__RECORDS SUPPLIED__.
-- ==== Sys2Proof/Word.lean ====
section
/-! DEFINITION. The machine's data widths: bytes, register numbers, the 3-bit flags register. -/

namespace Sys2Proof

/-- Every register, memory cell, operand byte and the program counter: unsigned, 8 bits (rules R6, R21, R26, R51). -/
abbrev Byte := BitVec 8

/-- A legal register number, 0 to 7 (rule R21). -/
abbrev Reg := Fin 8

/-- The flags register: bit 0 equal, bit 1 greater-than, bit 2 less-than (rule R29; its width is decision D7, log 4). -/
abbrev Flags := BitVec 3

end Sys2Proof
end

__EXERCISE INSTRUCTIONS__.
Return each line above where the word "BitVec" shows up.

__REPLY TO THE TASK__.
abbrev Byte := BitVec 8
abbrev Flags := BitVec 3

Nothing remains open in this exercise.